* **WHAT TO DO**: The answer must be a single number: the count of lines in the records below that contain the word "data".

------------------------------------------------------------

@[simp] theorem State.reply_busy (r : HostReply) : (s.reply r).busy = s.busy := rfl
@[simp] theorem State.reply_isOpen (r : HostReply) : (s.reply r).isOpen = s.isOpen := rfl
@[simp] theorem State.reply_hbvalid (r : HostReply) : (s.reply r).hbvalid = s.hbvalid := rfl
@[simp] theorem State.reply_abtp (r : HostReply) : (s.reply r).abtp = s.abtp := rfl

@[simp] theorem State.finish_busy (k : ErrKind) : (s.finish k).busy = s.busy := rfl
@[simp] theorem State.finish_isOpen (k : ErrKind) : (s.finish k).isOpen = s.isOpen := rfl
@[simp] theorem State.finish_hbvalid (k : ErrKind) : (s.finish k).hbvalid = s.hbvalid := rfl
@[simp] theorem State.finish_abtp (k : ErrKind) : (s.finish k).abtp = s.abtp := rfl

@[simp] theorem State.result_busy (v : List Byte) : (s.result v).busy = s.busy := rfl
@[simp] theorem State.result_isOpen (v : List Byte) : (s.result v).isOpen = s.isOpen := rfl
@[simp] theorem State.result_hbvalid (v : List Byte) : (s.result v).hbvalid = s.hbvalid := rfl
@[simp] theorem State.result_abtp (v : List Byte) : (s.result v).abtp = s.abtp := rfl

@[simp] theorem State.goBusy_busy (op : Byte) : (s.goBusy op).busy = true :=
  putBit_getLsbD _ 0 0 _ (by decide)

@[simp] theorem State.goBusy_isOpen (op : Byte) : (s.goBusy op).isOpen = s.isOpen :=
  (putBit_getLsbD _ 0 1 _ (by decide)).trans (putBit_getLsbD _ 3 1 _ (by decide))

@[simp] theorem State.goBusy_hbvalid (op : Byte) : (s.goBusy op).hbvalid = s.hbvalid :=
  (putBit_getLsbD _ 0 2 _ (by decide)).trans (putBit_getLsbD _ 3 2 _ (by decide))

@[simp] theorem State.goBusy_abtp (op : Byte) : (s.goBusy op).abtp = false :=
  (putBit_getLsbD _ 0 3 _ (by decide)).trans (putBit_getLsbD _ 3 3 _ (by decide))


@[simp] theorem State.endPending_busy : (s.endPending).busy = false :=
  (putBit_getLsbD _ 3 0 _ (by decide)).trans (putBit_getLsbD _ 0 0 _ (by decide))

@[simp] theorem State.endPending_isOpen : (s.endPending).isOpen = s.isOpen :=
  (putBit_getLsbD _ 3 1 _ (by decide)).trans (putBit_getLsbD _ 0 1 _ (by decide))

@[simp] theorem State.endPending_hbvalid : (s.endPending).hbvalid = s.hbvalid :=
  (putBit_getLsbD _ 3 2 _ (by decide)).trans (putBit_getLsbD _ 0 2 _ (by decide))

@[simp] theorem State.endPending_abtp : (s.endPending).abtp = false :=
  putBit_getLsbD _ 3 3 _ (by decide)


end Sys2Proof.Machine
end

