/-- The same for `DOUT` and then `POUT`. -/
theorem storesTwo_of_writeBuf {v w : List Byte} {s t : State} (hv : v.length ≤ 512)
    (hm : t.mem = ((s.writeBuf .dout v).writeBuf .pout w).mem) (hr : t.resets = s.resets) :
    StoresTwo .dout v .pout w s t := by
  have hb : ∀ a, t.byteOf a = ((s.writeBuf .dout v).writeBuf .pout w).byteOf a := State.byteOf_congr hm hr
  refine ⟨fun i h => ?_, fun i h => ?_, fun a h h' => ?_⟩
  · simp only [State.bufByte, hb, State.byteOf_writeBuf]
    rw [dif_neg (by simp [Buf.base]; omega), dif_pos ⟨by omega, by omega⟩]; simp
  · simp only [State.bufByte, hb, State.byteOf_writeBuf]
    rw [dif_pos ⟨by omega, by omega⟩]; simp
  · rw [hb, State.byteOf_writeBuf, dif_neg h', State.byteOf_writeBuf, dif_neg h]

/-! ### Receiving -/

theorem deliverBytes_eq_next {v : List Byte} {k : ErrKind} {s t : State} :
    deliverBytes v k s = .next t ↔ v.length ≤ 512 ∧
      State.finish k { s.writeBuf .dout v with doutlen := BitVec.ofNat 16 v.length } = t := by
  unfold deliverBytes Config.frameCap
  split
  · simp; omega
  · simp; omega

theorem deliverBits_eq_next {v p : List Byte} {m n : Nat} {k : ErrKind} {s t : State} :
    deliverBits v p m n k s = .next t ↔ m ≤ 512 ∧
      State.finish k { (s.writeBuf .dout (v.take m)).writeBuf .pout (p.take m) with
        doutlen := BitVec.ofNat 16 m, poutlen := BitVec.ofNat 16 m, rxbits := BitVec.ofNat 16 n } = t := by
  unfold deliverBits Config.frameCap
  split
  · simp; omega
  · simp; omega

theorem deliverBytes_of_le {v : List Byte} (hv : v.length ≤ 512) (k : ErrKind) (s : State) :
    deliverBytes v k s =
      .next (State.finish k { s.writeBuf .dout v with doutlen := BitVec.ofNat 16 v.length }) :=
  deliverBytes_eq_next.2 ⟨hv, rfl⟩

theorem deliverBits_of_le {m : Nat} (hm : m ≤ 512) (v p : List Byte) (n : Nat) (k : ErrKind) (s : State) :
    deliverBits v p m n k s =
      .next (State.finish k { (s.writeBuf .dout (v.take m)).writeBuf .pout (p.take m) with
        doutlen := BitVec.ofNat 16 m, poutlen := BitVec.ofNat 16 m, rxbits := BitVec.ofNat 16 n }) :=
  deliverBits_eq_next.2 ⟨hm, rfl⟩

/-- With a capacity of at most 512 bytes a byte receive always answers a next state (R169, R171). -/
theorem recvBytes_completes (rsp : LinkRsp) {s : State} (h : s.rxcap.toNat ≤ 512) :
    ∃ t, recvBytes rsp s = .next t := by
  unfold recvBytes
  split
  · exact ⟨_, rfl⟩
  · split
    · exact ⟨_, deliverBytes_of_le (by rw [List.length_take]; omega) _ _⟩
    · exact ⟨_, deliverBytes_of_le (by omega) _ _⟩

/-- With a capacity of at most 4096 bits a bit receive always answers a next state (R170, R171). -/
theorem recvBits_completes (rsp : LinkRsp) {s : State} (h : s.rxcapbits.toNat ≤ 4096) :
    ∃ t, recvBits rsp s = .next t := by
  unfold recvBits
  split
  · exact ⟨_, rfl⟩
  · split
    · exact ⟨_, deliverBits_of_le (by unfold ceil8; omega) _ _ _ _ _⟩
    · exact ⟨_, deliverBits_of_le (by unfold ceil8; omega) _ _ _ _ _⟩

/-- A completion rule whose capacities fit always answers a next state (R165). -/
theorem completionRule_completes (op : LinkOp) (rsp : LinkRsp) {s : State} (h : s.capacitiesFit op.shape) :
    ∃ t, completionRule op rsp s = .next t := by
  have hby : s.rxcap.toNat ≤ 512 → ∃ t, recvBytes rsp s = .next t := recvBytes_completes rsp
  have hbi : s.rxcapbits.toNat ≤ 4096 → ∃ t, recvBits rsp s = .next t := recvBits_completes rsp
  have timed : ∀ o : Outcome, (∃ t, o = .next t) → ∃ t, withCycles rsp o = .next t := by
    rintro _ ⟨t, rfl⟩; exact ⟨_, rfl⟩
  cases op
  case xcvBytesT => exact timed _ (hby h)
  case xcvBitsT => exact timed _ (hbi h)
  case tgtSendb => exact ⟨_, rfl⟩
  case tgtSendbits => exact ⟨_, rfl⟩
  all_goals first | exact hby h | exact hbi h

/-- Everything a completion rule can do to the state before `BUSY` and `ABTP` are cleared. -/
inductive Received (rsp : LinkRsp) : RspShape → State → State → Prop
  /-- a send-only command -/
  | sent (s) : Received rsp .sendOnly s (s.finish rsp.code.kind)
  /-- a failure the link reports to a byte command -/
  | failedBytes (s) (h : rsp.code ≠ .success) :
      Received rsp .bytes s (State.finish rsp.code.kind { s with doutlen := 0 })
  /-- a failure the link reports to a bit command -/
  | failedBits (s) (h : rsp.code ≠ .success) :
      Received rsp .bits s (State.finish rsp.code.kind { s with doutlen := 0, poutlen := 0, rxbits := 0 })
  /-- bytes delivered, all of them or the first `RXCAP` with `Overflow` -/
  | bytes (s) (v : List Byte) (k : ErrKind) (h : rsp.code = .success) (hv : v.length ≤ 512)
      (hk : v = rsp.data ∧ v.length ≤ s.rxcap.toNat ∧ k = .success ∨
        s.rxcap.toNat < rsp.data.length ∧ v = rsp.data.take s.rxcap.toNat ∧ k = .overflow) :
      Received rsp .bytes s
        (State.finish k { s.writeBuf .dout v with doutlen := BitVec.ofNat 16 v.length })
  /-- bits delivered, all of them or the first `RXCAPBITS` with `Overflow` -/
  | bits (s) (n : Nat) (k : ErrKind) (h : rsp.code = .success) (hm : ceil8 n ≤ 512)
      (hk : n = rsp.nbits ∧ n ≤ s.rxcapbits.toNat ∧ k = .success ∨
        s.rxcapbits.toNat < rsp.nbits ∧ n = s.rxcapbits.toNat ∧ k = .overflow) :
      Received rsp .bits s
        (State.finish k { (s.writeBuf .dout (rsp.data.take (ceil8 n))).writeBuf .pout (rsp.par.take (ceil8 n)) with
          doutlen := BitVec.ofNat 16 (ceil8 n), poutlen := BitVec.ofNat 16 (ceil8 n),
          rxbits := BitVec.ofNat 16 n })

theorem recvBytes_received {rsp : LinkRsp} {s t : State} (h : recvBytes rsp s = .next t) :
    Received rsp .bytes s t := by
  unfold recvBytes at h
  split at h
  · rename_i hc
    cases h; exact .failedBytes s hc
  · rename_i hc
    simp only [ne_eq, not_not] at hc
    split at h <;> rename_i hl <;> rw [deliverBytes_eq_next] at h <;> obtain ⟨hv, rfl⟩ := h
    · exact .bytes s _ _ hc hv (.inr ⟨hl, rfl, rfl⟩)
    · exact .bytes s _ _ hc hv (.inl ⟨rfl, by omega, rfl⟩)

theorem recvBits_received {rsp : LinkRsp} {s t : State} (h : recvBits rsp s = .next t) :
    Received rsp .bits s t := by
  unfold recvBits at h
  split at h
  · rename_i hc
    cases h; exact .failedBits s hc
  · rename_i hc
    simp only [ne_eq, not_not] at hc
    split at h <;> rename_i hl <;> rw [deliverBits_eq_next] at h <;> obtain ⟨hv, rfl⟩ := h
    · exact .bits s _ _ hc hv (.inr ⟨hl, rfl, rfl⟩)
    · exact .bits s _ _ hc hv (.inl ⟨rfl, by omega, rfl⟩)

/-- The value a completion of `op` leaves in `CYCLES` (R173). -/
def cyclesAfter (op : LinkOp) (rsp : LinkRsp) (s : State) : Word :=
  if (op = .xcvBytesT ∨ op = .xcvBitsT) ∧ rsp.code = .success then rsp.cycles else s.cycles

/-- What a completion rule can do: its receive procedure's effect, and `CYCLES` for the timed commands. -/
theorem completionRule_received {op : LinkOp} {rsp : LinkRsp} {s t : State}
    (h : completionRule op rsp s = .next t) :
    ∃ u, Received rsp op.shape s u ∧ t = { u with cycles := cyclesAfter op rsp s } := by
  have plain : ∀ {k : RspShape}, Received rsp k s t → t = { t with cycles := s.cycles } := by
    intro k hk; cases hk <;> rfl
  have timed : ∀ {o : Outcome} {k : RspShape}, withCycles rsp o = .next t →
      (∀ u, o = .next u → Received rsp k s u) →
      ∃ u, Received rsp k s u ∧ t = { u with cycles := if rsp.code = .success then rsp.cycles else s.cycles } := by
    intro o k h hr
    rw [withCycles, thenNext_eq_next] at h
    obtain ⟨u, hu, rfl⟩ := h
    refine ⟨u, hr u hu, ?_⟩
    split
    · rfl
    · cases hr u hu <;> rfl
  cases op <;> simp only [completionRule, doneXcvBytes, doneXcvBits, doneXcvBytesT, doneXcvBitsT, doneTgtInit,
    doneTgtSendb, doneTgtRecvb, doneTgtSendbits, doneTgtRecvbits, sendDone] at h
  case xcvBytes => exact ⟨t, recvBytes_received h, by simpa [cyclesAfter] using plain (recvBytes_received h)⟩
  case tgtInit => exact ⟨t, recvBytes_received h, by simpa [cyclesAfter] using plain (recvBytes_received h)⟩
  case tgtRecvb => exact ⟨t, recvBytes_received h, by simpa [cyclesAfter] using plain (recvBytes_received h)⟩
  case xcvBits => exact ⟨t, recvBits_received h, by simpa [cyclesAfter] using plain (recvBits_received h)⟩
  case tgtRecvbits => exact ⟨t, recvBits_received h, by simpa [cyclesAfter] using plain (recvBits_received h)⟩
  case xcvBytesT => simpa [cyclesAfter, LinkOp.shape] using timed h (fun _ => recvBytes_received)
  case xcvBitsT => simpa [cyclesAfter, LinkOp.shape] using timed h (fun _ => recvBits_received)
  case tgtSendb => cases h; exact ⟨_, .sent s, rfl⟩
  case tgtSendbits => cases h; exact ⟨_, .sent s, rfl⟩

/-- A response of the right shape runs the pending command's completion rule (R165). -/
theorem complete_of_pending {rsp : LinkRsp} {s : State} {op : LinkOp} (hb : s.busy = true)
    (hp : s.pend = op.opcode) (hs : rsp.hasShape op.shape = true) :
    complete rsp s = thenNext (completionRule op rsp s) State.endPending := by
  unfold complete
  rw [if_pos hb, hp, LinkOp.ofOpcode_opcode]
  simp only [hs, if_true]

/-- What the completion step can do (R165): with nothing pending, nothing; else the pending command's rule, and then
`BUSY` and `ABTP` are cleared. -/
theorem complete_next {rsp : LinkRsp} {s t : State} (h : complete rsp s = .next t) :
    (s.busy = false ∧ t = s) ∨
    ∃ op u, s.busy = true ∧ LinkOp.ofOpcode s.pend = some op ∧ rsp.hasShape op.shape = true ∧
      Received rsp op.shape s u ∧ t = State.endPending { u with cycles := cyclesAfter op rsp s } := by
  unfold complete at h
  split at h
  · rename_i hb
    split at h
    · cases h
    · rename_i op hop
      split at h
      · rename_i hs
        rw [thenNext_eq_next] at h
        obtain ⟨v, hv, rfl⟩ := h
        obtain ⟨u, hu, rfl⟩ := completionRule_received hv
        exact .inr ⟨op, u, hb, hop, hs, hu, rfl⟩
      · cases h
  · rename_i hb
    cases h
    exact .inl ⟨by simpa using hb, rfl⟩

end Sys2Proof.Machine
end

------------------------------------------------------------

* **REPLY TO THE TASK**: 3